Summer was a season of high creativity, drive, energy and socializing.  This is a time of harvest, when we gather the colorful, abundant fruits and vegetables that are all around us. It is a time to enjoy the fruits of our labor and settle in for the cold of winter.  What have you learned this summer?  What experiences have you collected?  What do you know now to be true about life and yourself that you didn’t know three months ago?  We may stock up on goods or bring out our warm clothes, just as animals grow their winter coats, store food, and prepare in their own way for winter. 
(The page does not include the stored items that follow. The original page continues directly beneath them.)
/-- The record of a received frame. -/
def starRecord (fr : StarRx) : List Byte :=
  leBytes 4 fr.header.toNat ++ fr.payload ++ (if bit fr.header 25 then fr.tag else [])

/-- A frame received to its end is counted: valid, or with a CRC error (R247). -/
def rxCount (n : Nat) (crcOk : Bool) (s : State) : State := if crcOk then validFrame n s else count32 .STAR_BR_RX_CRC 0 n s

/-- A branch agrees to the announced switch (R255). -/
def ackRx (n : Nat) (l : List Byte) (finish : Nat) (s : State) : State :=
  if (byteAt l 3).getLsbD 3 && s.star.swLive && rd s .STAR_MC_NUM 0 0 + 1 = s.star.swTarget &&
      decide (finish + 2500 < mcStart s + 63 * bcLen s) then setB .STAR_ACK 0 0 (oneBit n) s else s

/-- A frame in an exclusive window of its branch (R239, R240, R246). -/
def rxExclusive (n w : Nat) (fr : StarRx) (close : Nat) (s : State) : State :=
  let l := starRecord fr
  let late := decide (close ≤ fr.finish.toNat)
  let hdrEnd := fr.start.toNat + 2000
  let out := fr.start.toNat + 160
  let wrong := hdrEnd ≤ fr.finish.toNat && (starSlot l ≠ fld (winW s w 2) 13 4 || starCycle l ≠ bcNum s)
  if late && close ≤ hdrEnd then violation n .STAR_BR_VIOL_LATE (repeatFrame n l out true s)
  else if wrong then violation n .STAR_BR_VIOL_SLOT (repeatFrame n l out true s)
  else if late then violation n .STAR_BR_VIOL_LATE (repeatFrame n l out true s)
  else
    let s := repeatFrame n l out false s
    if !fr.wellFormed || starLen l = 255 then s
    else
      let s := rxCount n fr.crcOk s
      let s := if fr.crcOk then ackRx n l fr.finish.toNat s else s
      starDeliver l fr.crcOk fr.start s

/-- A frame loses arbitration (R245). -/
def loseArb (n : Nat) (valid : Bool) (s : State) : State :=
  let s := count32 .STAR_ARB_LOST 0 0 (setBr n { brOf s n with lost := true } s)
  if valid then validFrame n s else s

/-- A frame in an arbitrating window that allows its branch: its slot is compared when its header has come, whatever follows
(R244, R245). -/
def rxArbitrating (n w : Nat) (fr : StarRx) (ref : Nat) (s : State) : State :=
  let whole := fr.wellFormed && decide (starLen (starRecord fr) ≠ 255)
  if fr.finish.toNat < fr.start.toNat + 2000 then s
  else if w ∈ s.star.arbDone || ref + 2000 ≤ fr.start.toNat then loseArb n (whole && fr.crcOk) s
  else setStar { s.star with arb := s.star.arb ++ [⟨w, n, fr.start, fr.finish, fr.crcOk, whole, starRecord fr⟩] } s

/-- STAR_FRAME_RX (R239, R246). -/
def execStarFrameRx (n : Fin 24) (fr : StarRx) (s : State) : Res :=
  .next (if !running s || !starRunning s || brState s n = 0 then s
  else
    let t := fr.start.toNat
    match (guardWins s n).find? fun w => let (o, c, _) := guardOf s n w; o ≤ t && t < c with
    | some w =>
      let (_, close, ref) := guardOf s n w
      let s := measure n t ref s
      if winKind s w = 2 then rxArbitrating n w fr ref s else rxExclusive n w fr close s
    | none =>
      if (guardWins s n).any fun w => let (o, _, _) := guardOf s n w; decide (t < o) && decide (o < fr.finish.toNat) then
        violation n .STAR_BR_VIOL_EARLY s
      else if (brOf s n).outside then s
      else violation n .STAR_BR_VIOL_OUTSIDE (setBr n { brOf s n with outside := true } s))

/-- The arbitrating window of the current basic cycle whose decision has come. -/
def arbDue (s : State) : Option Nat :=
  (List.range (nwin s)).find? fun w =>
    winKind s w = 2 && activeIn (winW s w 2) (bcNum s) && w ∉ s.star.arbDone && decide (tBc s + winOpen s w + 6200 ≤ now s)

/-- The first of considered frames: lowest slot identifier, then lowest branch (R244). -/
def arbBest : List ArbFrame → Option ArbFrame
  | [] => none
  | f :: r =>
    match arbBest r with
    | none => some f
    | some g =>
      let a := starSlot f.record * 32 + f.branch
      let b := starSlot g.record * 32 + g.branch
      if a < b then some f else some g

/-- The frames considered in window `w` are decided: the first is repeated from open + 6.2 us, and is cut when its guardian closes
on it; the others have lost (R244-R246). -/
def arbDecide (w : Nat) (s : State) : State :=
  let fs := s.star.arb.filter (·.win = w)
  let s := setStar { s.star with arb := s.star.arb.filter (·.win ≠ w), arbDone := w :: s.star.arbDone } s
  match arbBest fs with
  | none => s
  | some f =>
    let s := (fs.filter (· ≠ f)).foldl (fun s g => loseArb g.branch (g.whole && g.crcOk) s) s
    let (_, close, _) := guardOf s f.branch w
    let out := tBc s + winOpen s w + 6200
    if close ≤ f.finish.toNat then violation f.branch .STAR_BR_VIOL_LATE (repeatFrame f.branch f.record out true s)
    else
      let s := repeatFrame f.branch f.record out false s
      if f.whole then starDeliver f.record f.crcOk f.start (rxCount f.branch f.crcOk s) else s

/-- ARBITRATION_DECISION (R244, R245). -/
def execArbitrationDecision (s : State) : Res :=
  .next (if !running s || !starRunning s then s
  else match arbDue s with
    | none => s
    | some w => arbDecide w s)

/-- The guardians of window `w` have closed in the current basic cycle, so that every frame it considers has been reported. -/
def arbClosed (s : State) (w : Nat) : Bool :=
  allBranches.all fun n => !(guards s n w) || (let (_, close, _) := guardOf s n w; decide (close ≤ now s))

/-- Decisions that no row has made (log 59). -/
def arbSettle (all : Bool) (s : State) : State :=
  (List.range (nwin s)).foldl (fun s w =>
    if winKind s w = 2 && activeIn (winW s w 2) (bcNum s) && w ∉ s.star.arbDone && (all || arbClosed s w) &&
        decide (tBc s + winOpen s w + 6200 ≤ now s) then arbDecide w s else s) s

/-! ### The next basic cycle (R256, R257) -/

/-- BASIC_CYCLE_START (R257): changes due at T_bc, and at a matrix-cycle start the Solstice switch, the mode switch and the
latch (R256). -/
def execBasicCycleStart (s : State) : Res :=
  .next (if !running s || !starRunning s || !isOn s .STAR_STAT 0 || decide (now s < tBc s + bcLen s) || bcLen s = 0 then s
  else
    let a := s.star.absBc + 1
    let s := ensureRef a (arbSettle true s)
    let bc := (bcNum s + 1) % 64
    let s := allBranches.foldl brAtBc s
    let s := setStar { s.star with tbc := s.star.tbc + BitVec.ofNat 64 (bcLen s), absBc := a, snaps := [], snapped := [], arb := [],
                                   arbDone := [], eqxDone := false } s
    let s := wr .STAR_BC 0 0 (BitVec.ofNat 32 bc) s
    if bc ≠ 0 then islCopy s
    else
      let mc := rd s .STAR_MC_NUM 0 0 + 1
      let s := solstice (wr .STAR_MC_NUM 0 0 mc s)
      let committed := s.star.committed.map (·.2) = some mc
      let m := modeFor s mc
      let s :=
        if !committed then s
        else
          let s := setStar { s.star with committed := none } s
          if modeValid s m then raise 218 (setF .STAR_STAT 0 0 14 12 m s) else raise 219 s
      let s := if modeValid s (curMode s) then setStar { s.star with latch := libMode s (curMode s) } s else s
      islCopy (matrixStart s))

/-! ### Slot buffers and device windows (R241-R243) -/

/-- SLOT_BUFFER_WRITE (R241). -/
def execSlotBufferWrite (rec_ : List Byte) (s : State) : Res := .next (if running s then slotWrite rec_ s else s)

/-- A device window is active now. -/
def deviceNow (s : State) (w : Nat) : Bool :=
  starRunning s && w < nwin s && winDevice s w && activeIn (winW s w 2) (bcNum s)

/-- SLOT_SNAPSHOT (R241-R243): empty bytes stand for a frame whose tag crypto did not give. -/
def execSlotSnapshot (w : Fin 64) (s : State) : Res :=
  .next (if !running s || !deviceNow s w || w.val ∈ s.star.snapped || decide (now s + 10000 < tBc s + winOpen s w) then s
  else
    let s := setStar { s.star with snapped := w.val :: s.star.snapped } s
    match nmFind s.star.slots (fld (winW s w 2) 13 4) with
    | none => s
    | some b =>
      let stale := b.written + 2 < s.star.absBc
      let n := starLen b.record
      let flags := (byteAt b.record 3 &&& 0xF9) ||| (if stale then 4 else 0)
      let l := [byteAt b.record 0, (byteAt b.record 1 &&& 0xC0) ||| BitVec.ofNat 8 (bcNum s), byteAt b.record 2, flags] ++ slice b.record 4 n
      if !bit (winW s w 2) 3 then setStar { s.star with snaps := nmPut s.star.snaps w l } s
      else
        let (st, t, s) := tagRecord (fld (winW s w 2) 31 24) userHw l 0 (BitVec.ofNat 64 (tBc s + winOpen s w)) s
        setStar { s.star with snaps := nmPut s.star.snaps w (if st = crOk then t else []) } s)

/-- DEVICE_FRAME_SEND (R241, R243). -/
def execDeviceFrameSend (w : Fin 64) (s : State) : Res :=
  .next (if !running s || !deviceNow s w || decide (now s < tBc s + winOpen s w) then s
  else match nmFind s.star.snaps w with
    | none => s
    | some l =>
      let s := setStar { s.star with snaps := nmErase s.star.snaps w } s
      if l.isEmpty then count32 .STAR_SLOT_DROP 0 0 s
      else
        let s := if (byteAt l 3).getLsbD 2 then count32 .STAR_STALE_CNT 0 0 s else s
        allBranches.foldl (fun s n => if brState s n = 0 then s else say (.star n l (BitVec.ofNat 64 (tBc s + winOpen s w))) s) s)

/-! ### Echo measurement (R250) -/

/-- An echo request of branch `n` is due: in LISTEN and MEASURE (R250), and requests continue to reach an isolated node (R247). -/
def echoDue (s : State) (n : Nat) : Bool :=
  starRunning s && (brState s n = 1 || brState s n = 2 || brState s n = 4) && decide ((brOf s n).echoBc < s.star.absBc + 1) &&
    (match firstFree s with
     | some o => decide (tBc s + o ≤ now s)
     | none => false)

/-- ECHO_REQUEST_SEND (R250): at the beginning of the first free interval. -/
def execEchoRequestSend (n : Fin 24) (s : State) : Res :=
  .next (if running s && echoDue s n then
    say (.star n (starHeader 0x3FE (bcNum s) 0 0) (BitVec.ofNat 64 (tBc s + (firstFree s).getD 0)))
      (setBr n { brOf s n with echoBc := s.star.absBc + 1, echoWait := true } s)
  else s)

/-- Eight values are judged (R250): the sum of twice the delays. -/
def echoSet (n : Nat) (vs : List Int) (s : State) : State :=
  let sum := vs.foldl (· + ·) 0
  let hi := vs.foldl max (vs.headD 0)
  let lo := vs.foldl min (vs.headD 0)
  let b : Branch := { brOf s n with echoes := [] }
  if hi - lo ≤ 40 && 0 ≤ sum && sum ≤ 32000 then
    wr .STAR_BR_DELAY 0 n (BitVec.ofNat 32 (0x8000 + ((sum + 8) / 16).toNat)) (setBr n { b with badSets := 0, due := 3 } s)
  else if b.badSets + 1 < 3 then setBr n { b with badSets := b.badSets + 1 } s
  else setBrState n 1 (brCause n 4 (setBr n { b with badSets := 0 } s))

/-- ECHO_RESPONSE_RX (R250). -/
def execEchoResponseRx (n : Fin 24) (roundTrip turnaround : Nat) (valid : Bool) (s : State) : Res :=
  .next (if !running s || !starRunning s || !(brState s n = 1 || brState s n = 2) then s
  else
    let s := if valid then count32 .STAR_BR_RX_OK 0 n s else count32 .STAR_BR_RX_CRC 0 n s
    let b := brOf s n
    if !valid || 10000 < turnaround || !b.echoWait || b.due ≠ 0 then s
    else
      let s := if brState s n = 1 then setBrState n 2 s else s
      let vs := b.echoes ++ [(roundTrip : Int) - turnaround]
      let s := setBr n { b with echoes := vs, echoWait := false } s
      if vs.length < 8 then s else echoSet n vs s)

/-! ### Branch control (R247, R248, R251) -/

/-- A later due change takes the place of a weaker one. -/
def brDue (n k : Nat) (s : State) : State := setBr n { brOf s n with due := max (brOf s n).due k } s

/-- A branch enabled in the middle of a basic cycle: its first reference frame is that of the next one, and the echo request of
the current one is left out when its instant has passed (R238, R250). -/
def brJoin (n : Nat) (s : State) : Branch :=
  let past := match firstFree s with
    | some o => decide (tBc s + o ≤ now s)
    | none => false
  { freshEchoes (brOf s n) with
    refBc := s.star.absBc + 1, echoBc := if past then s.star.absBc + 1 else (brOf s n).echoBc }

/-- A write of STAR_BR_CTRL of branch `n`; the ISL takes none. -/
def starBrWrite (n : Nat) (v : W32) (s : State) : State :=
  if 24 ≤ n then s
  else
    let old := rd s .STAR_BR_CTRL 0 n
    let s := plainWrite .STAR_BR_CTRL 0 n v s
    if !starRunning s then s
    else
      let s := if bit v 0 && !bit old 0 && brState s n = 0 then
          let s := wr .STAR_BR_DELAY 0 n 0 (setBr n (brJoin n s) s)
          if bit v 1 then isolate n s else setBrState n 1 s
        else s
      let s :=
        if bit v 1 && !bit old 1 then
          (if brState s n = 0 || brState s n = 4 then setBr n { brOf s n with due := 0 } s else isolate n s)
        else if !bit v 1 && bit old 1 && brState s n = 4 then brDue n 1 s
        else s
      let s := if bit v 2 && brState s n = 4 && !bit v 1 then brDue n 2 s else s
      if bit v 3 && (brState s n = 3 || brState s n = 4) then brDue n 4 s else s

/-- One write of STAR_BR_CTRL by a master, when it asks for what its row names. -/
def brCtrlRow (ok : Bool) (m : Fin 64) (v : W32) (s : State) : Res :=
  .next (if ok then withWrite m .STAR_BR_CTRL 0 v (fun s => starBrWrite (chanOf .STAR_BR_CTRL m s) v s) s else s)

/-- BRANCH_ENABLE (R251). -/
def execBranchEnable (m : Fin 64) (v : W32) (s : State) : Res := brCtrlRow (bit v 0) m v s
/-- BRANCH_DISABLE (R251). -/
def execBranchDisable (m : Fin 64) (v : W32) (s : State) : Res := brCtrlRow (!bit v 0) m v s
/-- BRANCH_READMIT (R247). -/
def execBranchReadmit (m : Fin 64) (v : W32) (s : State) : Res := brCtrlRow (bit v 2) m v s
/-- BRANCH_REMEASURE (R251). -/
def execBranchRemeasure (m : Fin 64) (v : W32) (s : State) : Res := brCtrlRow (bit v 3) m v s
/-- BRANCH_QUAR_SET (R248). -/
def execBranchQuarSet (m : Fin 64) (v : W32) (s : State) : Res := brCtrlRow (bit v 1) m v s
/-- BRANCH_QUAR_CLEAR (R248). -/
def execBranchQuarClear (m : Fin 64) (v : W32) (s : State) : Res := brCtrlRow (!bit v 1) m v s

/-! ### Equinox (R258, R259) -/

/-- The latched mode has an Equinox in basic cycle `bc`. -/
def eqxIn (s : State) (bc : Nat) : Bool :=
  bit (hdrW s 1) 31 && (bit (hdrW s 1) 30 || fld (hdrW s 1) 29 24 = bc)

/-- The Equinox of the current basic cycle has come. -/
def eqxDue (s : State) : Bool :=
  starRunning s && eqxIn s (bcNum s) && !s.star.eqxDone && decide (tBc s + fld (hdrW s 1) 23 0 ≤ now s)

/-- The Equinox frame of channel `c` (R258, R259). -/
def eqxFrame (c t : Nat) (s : State) : State :=
  let id := rd s .STAR_EQX_CANID 0 0
  if isOn s .CAN_STAT c && busOf s c = 0 then
    schedule c (leBytes 4 (fld id 29 0) ++ leBytes 4 (c + 8 * 2 ^ 16 + 8 * 2 ^ 28) ++ List.replicate 8 0 ++ beBytes 8 t) s.time.now s
  else count32 .CAN_SYNC_SKIP 0 c s

/-- EQUINOX (R258). -/
def execEquinox (s : State) : Res :=
  .next (if !running s || !eqxDue s then s
  else
    let t := tBc s + fld (hdrW s 1) 23 0
    let s := raise 216 (wr64 .STAR_EQX_LAST_LO .STAR_EQX_LAST_HI 0 0 t (setStar { s.star with eqxDone := true, eqxSeen := true } s))
    let s := [0, 1, 2, 3].foldl (fun s k =>
      let c := rd s .TIME_EQXOUT_CFG k 0
      if bit c 0 && fld c 31 16 = 0 then eqxPinStart k (BitVec.ofNat 64 t) s else s) s
    if bit (rd s .STAR_EQX_CANID 0 0) 31 then
      (List.range 32).foldl (fun s c => if bit (rd s .STAR_EQX_CAN 0 0) c then eqxFrame c t s else s) s
    else s)

/-- Equinox instants of the last, this and the next basic cycle. -/
def eqxNear (s : State) : List Int :=
  if !starRunning s then []
  else
    let o : Int := fld (hdrW s 1) 23 0
    let t : Int := tBc s
    let n : Int := bcLen s
    (if eqxIn s ((bcNum s + 63) % 64) && 0 < s.star.absBc then [t - n + o] else []) ++
      (if eqxIn s (bcNum s) then [t + o] else []) ++ (if eqxIn s ((bcNum s + 1) % 64) then [t + n + o] else [])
8.  Go within, reflect and focus

Fall is the season associated with the metal element. According to traditional Chinese medicine, the metal element governs the mind, organization, order, and stability.  We tend to be more reflective, turning inward to our work, our families and our homes during this time.  It is a time to organize, prepare for the winter season ahead and reflect on our lives. Spiritually, it may be a time to go within and evaluate ourselves.  Spending more time indoors may give us the opportunity to quiet the mind, meditate, do yoga and, perhaps, contemplate where we are and where we want to go.

9.  Stay hydrated and moisturized inside & out

Itchy skin is a typical manifestation of autumn’s dry quality.  This dry weather usually causes dryness in the mouth and throat, rough or itchy skin, nose bleeds, hair loss, and occasionally, even constipation.  The body needs extra fluids to counteract the dry environment.  Certain foods can act as lubricants and promote body fluid production such as sesame, honey, dairy products, pineapple, pear, loquat fruit, sugar cane, and bananas. All of these moisturize internal dryness caused by lack of body fluid, and restore normal functioning of the lungs.  Use an organic olive or coconut oil to hydrate your skin from the outside.

 10.  Add sour flavors to your diet to astringe and prevent loss of fluids

The reason we want to bump up our consumption of sour foods is because they help our bodies hold onto moisture and keep us lubricated.  Think of the face you make when you bite into a lemon.  Your lips purse and contract in response to the flavor.  This is the same mechanism that occurs in your body when we eat sour natured foods.  Sour flavors also tend to move downward in the body, which benefit the lungs.  Reduce onions, peppers and other foods that induce perspiration.  Add astringent foods like pineapple, apple, grapefruit, lemon, sesame, honey, and banana.